We consider the following experiment (with Maple): $A\in M_{10}(\mathbb{Z})$ is randomly chosen ($a_{i,j}\in[-99,99])$. $A$ admits an eigenvalue $\lambda\approx -166-15i$ and $\lambda_0$ is constructed with the first $15$ significant digits of $Re(\lambda)$ and $Im(\lambda)$. If $r=12$, then the answer to our problem is YES. Unfortunately $\det(A-\lambda_0 I))\approx 1.7\times 10^7-3.7\times10^7i$. Finally, it does not suffice to calculate the previous determinant. We must also consider the derivative in $\lambda_0$ of the function $\phi:t\rightarrow \det(A-tI)$.
EDIT: More precisely, $\phi(\lambda_0)\approx(\lambda_0-\lambda)\phi'(\lambda_0)$ and, consequently, $|\lambda-\lambda_0|\approx\rho=\dfrac{|\det(A-\lambda_0I)|}{|trace(adj(A-\lambda_0I))|}=\dfrac{1}{|trace((A-\lambda_0I)^{-1})|}$ (if $\lambda_0\not=\lambda$). For the previous instance, we find $|\lambda-\lambda_0|\approx 6\times 10^{-13}$. The complexity of the calculation of $\rho$ , by $LU$ method, is $\sim n^3$ (that is $k=1$).
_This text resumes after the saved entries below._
/-- A written block enters the cache DIRTY or THROUGH. An entry that stays under it keeps the commands that wait for its program in flight; else
they wait for the new one (R396). -/
def State.writeBlock (s : State) (p lba : Nat) (through : Bool) (data : Bytes) (check : Option Check) (owner : Nat) : State :=
  let prev := s.cached p lba
  let owners := match prev with | some e => (if e.prog then [] else e.owners) | none => []
  let here (e : CacheEntry) : Bool := e.pocket == p && e.lba == lba
  let under (e : CacheEntry) : CacheEntry :=
    if here e && !e.old then { e with old := true, owners := if e.prog then e.owners else [] } else e
  let s1 :=
    if s.keepsOld p lba through then s.setEntries (s.cache.entries.map under)
    else s.dropEntries (fun e => here e && !e.prog && (!through || !e.old))
  let s2 := match s1.makeRoom p with | some t => t | none => s1
  let e : CacheEntry :=
    { pocket := p, lba := lba, kind := if through then .through else .dirty, data := data, check := check,
      used := s2.cache.order, filled := s2.cache.order, prog := false, old := false, poison := false,
      owners := owners ++ [owner], writer := owner, place := s2.entrySpot }
  { s2 with cache := { s2.cache with entries := s2.cache.entries ++ [e], order := s2.cache.order + 1 } }

/-- A use of an entry moves it to the end of the eviction order; a prefetch line that a READ uses becomes CLEAN (R388). -/
def State.touch (s : State) (p lba : Nat) : State :=
  let upd (e : CacheEntry) : CacheEntry :=
    if e.pocket = p ∧ e.lba = lba ∧ e.old = false then
      { e with used := s.cache.order, kind := if e.kind = .prefetch then .clean else e.kind }
    else e
  let hit : Bool := match s.cached p lba with | some e => decide (e.kind = .prefetch) | none => false
  let s1 := { s with cache := { s.cache with entries := s.cache.entries.map upd, order := s.cache.order + 1 } }
  if hit then s1.count CCH_PFHIT.BLOCKS 1 else s1

/-- Is the block within a range of a Pocket? -/
def inRange (p lba n : Nat) (q b : Nat) : Bool := q == p && decide (lba ≤ b) && decide (b < lba + n)

/-- Prefetch lines and requests in a range go (R391, R423). -/
def State.dropPrefetch (s : State) (p lba n : Nat) : State :=
  let s1 := s.dropEntries (fun e => e.kind == .prefetch && inRange p lba n e.pocket e.lba)
  { s1 with cache := { s1.cache with wanted := s1.cache.wanted.filter (fun w => !inRange p lba n w.1 w.2) } }

/-- A Pocket's prefetch lines, requests and detector go (R391). -/
def State.stopPrefetch (s : State) (p : Nat) : State :=
  let s1 := s.dropEntries (fun e => e.kind == .prefetch && e.pocket == p)
  { s1 with cache := { s1.cache with
      wanted := s1.cache.wanted.filter (fun w => w.1 ≠ p),
      streams := s1.cache.streams.filter (fun w => w.1 ≠ p) } }

/-! ### Write admission (R407, R408) -/

/-- Mebibytes as bytes. -/
def mib (n : Nat) : Nat := 1048576 * n

/-- S, the sum of all dirty minima, in bytes. -/
def State.sumDirtyMin (s : State) : Nat := (s.pockets.map (fun x => mib x.2.dirtyMin)).sum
Note that the complexity of one decomposition QR is $\sim\dfrac{4}{3}n^3$.
Solution 3:
It is not necessary to actually calculate the determinant, only to confirm whether it's zero.
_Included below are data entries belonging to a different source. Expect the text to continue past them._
/-- `queue set` (R321, R326, R363, R996). -/
def State.alterQueue (s : State) (q : Nat) (a : QueueAttrs) : State × Result :=
  if !queueAttrsOk a ∨ 1023 < q then (s, .fail .badArg)
  else if !s.quarterServes q then (s, .fail .domainOff)
  else
    match s.queues.lookup q with
    | none => (s, .fail .wrongState)
    | some k =>
      let d := a.depth.getD k.depth
      if k.state ≠ .opened ∨ (d ≠ k.depth ∧ s.tagsTaken q k ≠ []) then (s, .fail .wrongState)
      else
        let s1 := (s.setQueue q { k with depth := d, ack := a.ack.getD k.ack, baste := a.baste.getD k.baste }).tell
          ["queue", "set", queueId q] (queueAttrsKv a)
        (s1, .ok [] (s1.queueKv q))

/-- `queue delete` (R321, R327, R359, R997). -/
def State.deleteQueue (s : State) (q : Nat) : State × Result :=
  if 1023 < q then (s, .fail .badArg)
  else
    match s.queues.lookup q with
    | none => (s, .fail .wrongState)
    | some k =>
      if k.state ≠ .opened then (s, .fail .wrongState)
      else
        ((s.drainQueue q k).tell ["queue", "delete", queueId q] [],
          .ok [] [("queue", queueId q), ("state", "draining"), ("waiting", dec k.waiting.length)])

/-! ### Cache shares -/

/-- Blocks in whole MiB, rounded up. -/
def blocksMib (n : Nat) : Nat := ceilDiv n 256

/-- The keys of `cache set` and `cache show` with a Pocket (R1018). -/
def State.shareKv (s : State) (p : Nat) : List KV :=
  let k := (s.pockets.lookup p).getD Pocket.free
  [("pocket", pocketId p), ("clean_min", dec k.cleanMin), ("clean_max", dec k.cleanMax), ("dirty_min", dec k.dirtyMin),
   ("dirty_max", dec k.dirtyMax), ("clean_mib", dec (blocksMib (s.holds p .clean + s.holds p .prefetch))),
   ("dirty_mib", dec (blocksMib (s.holds p .dirty))), ("emin_mib", dec (blocksMib (s.effMin p / 4096))),
   ("pf_mib", dec (blocksMib (s.holds p .prefetch)))]

/-- A Pocket's own CLEAN and PREFETCH entries beyond its clean maximum leave, in the order of R402. -/
def State.trimClean (s : State) (p mx : Nat) : Nat → State
  | 0 => s
  | n + 1 =>
    if s.holds p .clean + s.holds p .prefetch ≤ mx then s
    else match evictFirst (s.cache.entries.filter (fun e => e.pocket == p)) with
      | none => s
      | some v => (s.dropEntry v).trimClean p mx n

/-- `cache set` (R321, R400, R403, R1017). A Pocket above its new dirty maximum is flushed by the mover's targeted mode (R412). -/
def State.setShare (s : State) (p : Nat) (a : ShareAttrs) : State × Result :=
  let big (v : Option Nat) : Bool := match v with | some n => decide (65535 < n) | none => false
  if big a.cleanMin || big a.cleanMax || big a.dirtyMin || big a.dirtyMax then (s, .fail .badArg)
  else if p = 0 then (s, .fail .wrongState)
  else
    match s.pockets.lookup p with
    | none => (s, .fail .wrongState)
    | some k =>
      let n : Pocket := { k with
        cleanMin := a.cleanMin.getD k.cleanMin, cleanMax := a.cleanMax.getD k.cleanMax,
        dirtyMin := a.dirtyMin.getD k.dirtyMin, dirtyMax := a.dirtyMax.getD k.dirtyMax }
      let others := ((s.pockets.filter (fun x => x.1 ≠ p)).map (fun x => x.2.cleanMin + x.2.dirtyMin)).sum
      if k.state = .deleting then (s, .fail .wrongState)
      else if n.cleanMax < n.cleanMin ∨ n.dirtyMax < n.dirtyMin then (s, .fail .badArg)
      else if s.get CCH_SIZE.MIB < others + n.cleanMin + n.dirtyMin then (s, .fail .budget)
      else
        let s1 := (s.setPocket p n).trimClean p (256 * n.cleanMax) s.cache.entries.length
        let s2 := s1.tell ["cache", "set", pocketId p] [("clean_min", dec n.cleanMin), ("clean_max", dec n.cleanMax),
          ("dirty_min", dec n.dirtyMin), ("dirty_max", dec n.dirtyMax)]
        (s2, .ok [] (s2.shareKv p))

/-! ### Keys -/

/-- Names of key kinds, in lower case (Table CIP-4). -/
def kindName (k : Nat) : String :=
  (["", "xts128", "xts256", "gmac128", "gmac256", "cmac128", "cmac256", "raw128", "raw256", "", "", "", "", "", "", "",
    "wrap256", "chal128", "chal256"] : List String).getD k ""

/-- Material bytes of a kind (Table CIP-4); 0 for no kind. -/
def kindLen (k : Nat) : Nat :=
  ([0, 32, 64, 16, 32, 16, 32, 16, 32, 0, 0, 0, 0, 0, 0, 0, 32, 16, 32] : List Nat).getD k 0

/-- How a key arrives (R628). -/
inductive Arrival where
  | wrapped | plain | generated
  deriving DecidableEq, Repr

/-- Table CMDA-3: the combinations of slot, kind, way and owner that the card accepts. -/
def arrivalOk (slot kind : Nat) (how : Arrival) (owner : Option Nat) : Bool :=
  if slot < 512 then decide (1 ≤ kind) && decide (kind ≤ 8) && (how != .plain) && owner.isSome
  else if slot < 575 then (kind == 16) && owner.isNone
  else if slot = 575 then (kind == 17 || kind == 18) && (how == .plain) && owner.isNone
  else false

/-- The wrap's initial value (Table CIP-5). -/
def wrapIv (kind : Nat) : Nat := beNat ([0xA6#8, 0xA6#8, 0xA6#8, 0xA6#8, BitVec.ofNat 8 kind, BitVec.ofNat 8 (kindLen kind), 0x5A#8, 0x5A#8])

/-- XTS material whose halves are equal (R624). -/
def xtsEqual (kind : Nat) (m : Bytes) : Bool :=
  (kind == 1 || kind == 2) && m.take (kindLen kind / 2) == m.drop (kindLen kind / 2)

/-- The key check value of R627. -/
def kcv (kind : Nat) (m : Bytes) : Bytes :=
  (aesEnc (if kind = 1 ∨ kind = 2 then m.take (kindLen kind / 2) else m) (List.replicate 16 0)).take 3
As such, it suffices to attempt a matrix inversion for $\mathbf{A}-\lambda\mathbf{I}$... if it fails, then the determinant is zero, and therefore we have confirmed $\lambda$ to be an eigenvalue.
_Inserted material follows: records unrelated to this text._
/-- A codeword is right: the block's ciphertext and check value stand; it may join the cache as CLEAN while the map still names its
page (R355, R394, R401, R496, R506, R609). -/
def State.gotCodeword (s : State) (x : Exec) (i : Nat) (b : Blk) (w : Bytes) : State × Blk :=
  let ck := cwCheck w
  if cwFormat w = 7 then s.loseBlk x i b .unpickedEcc .mediaUncorrectable
  else if x.cmd.integ = true ∧ ck = none then s.loseBlk x i b .unpickedMac .macMismatch
  else
    let data := if b.data = [] then cwData w else b.data
    let c : Codec := if x.cmd.integ then .mac b.again else .good
    let mapped : Bool := b.ppa.isSome && s.pageOf x.pocket (x.cmd.lba + i) == b.ppa
    let s1 := if x.cmd.opcode = 1 ∧ x.cmd.fua = false ∧ mapped = true then s.fill x.pocket (x.cmd.lba + i) .clean (cwData w) ck else s
    (s1, { b with codec := c, data := data, check := ck })

/-- The ladder steps of a page's LUN, of at most `n` (R498, R499). -/
def State.stepsOf (s : State) (ppa n : Nat) : Nat :=
  match s.die (ppaCh ppa) (ppaPos ppa) with
  | some d => if d.offsets then min 12 n else 0
  | none => 0

def State.ladderSteps (s : State) (ppa : Nat) : Nat := s.stepsOf ppa (s.get ECC_CFG.RETRY_STEPS)

/-- Step k of a ladder sets the LUN's read levels to its offset, and after its read to zero again (R498, R500). -/
def State.stepLevels (s : State) (ppa k : Nat) : State :=
  let lun := ppaCh ppa * 16 + ppaPos ppa
  { s with flash := { s.flash with levels := s.flash.levels ++ [(lun, s.get (ECC_RRSTEP.OFFSET (k - 1))), (lun, 0)] } }

/-- The first recovery of a page begins: the ladder's first step, or the rebuild where the ladder has no step (R498, R499, R501). -/
def State.startRecovery (s : State) (ppa j us : Nat) : State :=
  match s.flash.recov.find? (fun r => r.ppa == ppa) with
  | some r =>
    if r.failing.contains j then s
    else
      let upd (q : Recovery) : Recovery := if q.ppa = ppa then { q with failing := q.failing ++ [j] } else q
      { s with flash := { s.flash with recov := s.flash.recov.map upd } }
  | none =>
    let r : Recovery := ⟨ppa, [j], if s.ladderSteps ppa = 0 then 0 else 1, us⟩
    { s with flash := { s.flash with recov := s.flash.recov ++ [r] } }

/-- The blocks of commands in execution that stand at a codeword, in `atMedia` streaming or else in recovery: (execution, block). -/
def State.waitersAt (s : State) (c : Codec) : List (Nat × Nat) :=
  (s.execs.map (fun x => ((List.range x.blks.length).filter (fun i =>
    match x.blks[i]? with | some b => b.codec == c | none => false)).map (fun i => (x.id, i)))).flatten

/-- One block's step, given the command as it now stands. -/
def State.onBlk (s : State) (id i : Nat) (f : State → Exec → Blk → State × Blk) : State :=
  match s.execs.find? (fun y => y.id == id) with
  | none => s
  | some x =>
    match x.blks[i]? with
    | none => s
    | some b =>
      let (s1, b1) := f s x b
      (s1.setExec (x.setBlk i b1)).advanceBlk id i

/-- One waiting block hears the result of its codeword's decode in line. A codeword that decodes with metadata other than the block's, or
does not decode, goes through the ladder (R375, R496). -/
def State.hearDecode (s : State) (ppa j us : Nat) (res : Decode) (id i : Nat) : State :=
  s.onBlk id i (fun t x b =>
    match t.right ppa j res with
    | some (w, 0) => t.gotCodeword x i b w
    | some (w, _) =>
      let (t1, b1) := t.withdraw x i b .unpickedEcc
      t1.gotCodeword x i b1 w
    | none =>
      let (t1, b1) := t.withdraw x i b .unpickedEcc
      (t1.startRecovery ppa j us, { b1 with codec := .recover ppa j }))

/-- The bits corrected in a right codeword count, and one near its limit is queued for relocation (R505, Table SDP-5). -/
def State.countCorrected (s : State) (ppa j : Nat) (res : Decode) : State :=
  match s.right ppa j res with
  | some (_, k) =>
    let s1 := s.count ECC_FCORR.BITS k
    match s1.boltAt ppa with
    | some b => if b.t * clamp 50 100 (s1.get ECC_CFG.REFRESH_PCT) ≤ 100 * k then s1.refreshPage ppa else s1
    | none => s1
  | _ => s

/-! ### The flash patrol (R493, R525, R526) -/

/-- The patrol's pages of a Bolt from a place on: every programmed page of a FULL Bolt, of an OPEN one those of closed rows, on channels
that can be read. The first of them, with its place. -/
def State.patrolIn (s : State) (b : Bolt) (k : Nat) : Option (Nat × Nat) :=
  let n := b.present.length
  let rows := if b.state = .full then b.rows else if b.state = .opened then b.rows else 0
  let at_ (i : Nat) : Nat := b.rowPpa (i / n) (b.present.getD (i % n) 0)
  ((List.range (rows * n)).find? (fun i =>
    decide (k ≤ i) && (b.state == .full || b.rowsDone.contains (i / n)) && (s.page (at_ i)).isSome && s.flashReadable (ppaCh (at_ i)))).map
    (fun i => (b.seq * 2 ^ 32 + i, at_ i))

/-- The patrol's next page and its place, Bolt by Bolt in BOLT_SEQ order. -/
def State.patrolNext (s : State) : Option (Nat × Nat) :=
  let q := s.flash.patrolPos / 2 ^ 32
  leastBy (fun x => x.1) (s.flash.bolts.filterMap (fun b =>
    if b.seq < q then none else s.patrolIn b (if b.seq = q then s.flash.patrolPos % 2 ^ 32 else 0)))

/-- A group's rate over a lap: the highest of its Bolts' (R493), in 10^-9. -/
def State.lapRateOf (s : State) (g : Nat) : Option Nat :=
  match s.flash.lap.filter (fun l => l.group == g && decide (0 < l.decoded)) with
  | [] => none
  | ls => some ((ls.map (fun l => roundDiv (l.corrected * 1000000000) l.decoded)).foldl max 0)

/-- A group's measured rate stands in ECC_GRBER, and TNEXT with it. -/
def State.showRate (s : State) (g n : Nat) : State := (s.setSat (ECC_GRBER.PPB g) n).setTNext g

/-- A lap ends (R493, R525): the rates it measured are stored and shown, its length in hours too. -/
def State.lapEnds (s : State) : State :=
  let rates := (List.range 16).filterMap (fun g => (s.lapRateOf g).map (fun n => (g, n)))
  let s1 := rates.foldl (fun t r => t.showRate r.1 r.2) s
  let f := s1.flash
  let s2 : State := { s1 with flash := { f with
    lapRate := rates.foldl (fun (l : List (Nat × Nat)) (r : Nat × Nat) => putSorted r.1 r.2 l) f.lapRate, lap := [], lapStart := s1.clk,
    lapWarned := false, patrolPos := 0 } }
  (s2.setSat ECC_FPATROL.LAP_H (roundDiv (s2.clk - s.flash.lapStart) 3600000000)).modeRecord

/-- The patrol hears a codeword of a page it reads, work for no Pocket (R911): a failing one is recovered (R505, R506). With the page's last codeword the read is
over, and with the last page the lap. -/
def State.patrolHears (s : State) (ppa j us : Nat) (res : Decode) : State :=
  let s1 := (if (s.right ppa j res).isSome then s else s.startRecovery ppa j us).cross 0 4096
  if j < 3 then s1
  else
    let s2 := { s1 with flash := { s1.flash with reads := s1.flash.reads.erase ppa } }
    if s2.flash.reads = [] ∧ s2.patrolNext = none then s2.lapEnds else s2

/-- CODEWORD_DECODE (R368, R371, R375, R493 to R499, R505, R525, R533): an ECC pool finishes codeword j of a page, of which the bits `errs` were read
wrong. Every block that
streams from it hears the result, and the patrol where it reads the page; one recovery serves them all. -/
def execCodewordDecode (ppa j : Nat) (errs : List Nat) (us : Nat) (s : State) : Host.Outcome State Fault Refusal :=
  let s0 := (s.at us).learn ppa j errs
  let res := s0.decodeRead ppa j errs
  let ws := s0.waitersAt (.media ppa j)
  let patrol := s0.flash.reads.contains ppa
  if ws = [] ∧ patrol = false then .next s0
  else
    let s1 := (s0.countLap ppa j res).countCorrected ppa j res
    let s2 := ws.foldl (fun t w => t.hearDecode ppa j us res w.1 w.2) s1
    .next ((if patrol then s2.patrolHears ppa j us res else s2).settle)

/-- The channels of a segment's map row: four of its row's data positions (R453, R458). -/
def State.segChs (s : State) (g : Seg) : List Nat :=
  match (s.flash.mapBolts.lookup g.slot).bind (fun x => s.bolt x.1 x.2) with
  | some b => (b.dataChs.drop (4 * g.quartet)).take 4
  | none => []

/-- Is a host, prefetch, mover or map read queued for a channel, or another page read under way there, those of a rebuild's row among them (R501,
R525)? -/
def State.channelBusy (s : State) (ch : Nat) : Bool :=
  let on (e : Nat) : Bool := e != 0 && ppaCh (entryPpa e) == ch
  s.execs.any (fun x => x.blks.any (fun b => match b.codec with
    | .media a _ => ppaCh a == ch | .recover a _ => ppaCh a == ch | _ => false)) ||
  s.flash.reads.any (fun a => ppaCh a == ch) ||
  s.flash.recov.any (fun r => ppaCh r.ppa == ch ||
    (r.step == 0 && (match s.boltAt r.ppa with | some b => b.present.contains ch | none => false))) ||
  s.cache.wanted.any (fun w => on (s.entry w.1 (w.2 / 4))) || s.flash.gcQueue.any (fun w => on (s.entry w.1 w.2)) ||
  s.flash.relocs.any (fun r => on (s.entry r.pocket r.stitch)) || s.flash.segs.any (fun x => x.2.reading && (s.segChs x.2).contains ch)

/-- FLASH_PATROL_READ (R525, R798): the next page is read while nothing else is queued for its channel; with IDLE armed at most one read per
10 µs and channel. -/
def execFlashPatrolRead (us : Nat) (s : State) : Host.Outcome State Fault Refusal :=
  let s0 := s.at us
  if !s0.ready || s0.asleep || s0.quiesced || s0.flag ECC_CFG.PATROL_EN = false then .next s0
  else
    match s0.patrolNext with
    | none => .next (if s0.flash.reads = [] ∧ 0 < s0.flash.patrolPos then s0.lapEnds else s0)
    | some (pos, ppa) =>
      let ch := ppaCh ppa
      let soon := match s0.flash.patrolUs.lookup ch with | some t => decide (us < t + 10) | none => false
      if s0.channelBusy ch || (s0.flag PWR_STATE.IDLE_ARM && soon) then .next s0
      else .next { s0 with flash := { s0.flash with
        patrolPos := pos + 1, patrolUs := upsert ch us s0.flash.patrolUs, reads := s0.flash.reads ++ [ppa] } }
It can be shown that, through a divide-and-conquer approach, matrix inversion has the same complexity as matrix multiplication. And because Williams algorithm exists with $O(n^{2.3727})$, this is also an achievable complexity for confirmation of an eigenvalue (up to a certain numerical accuracy, of course).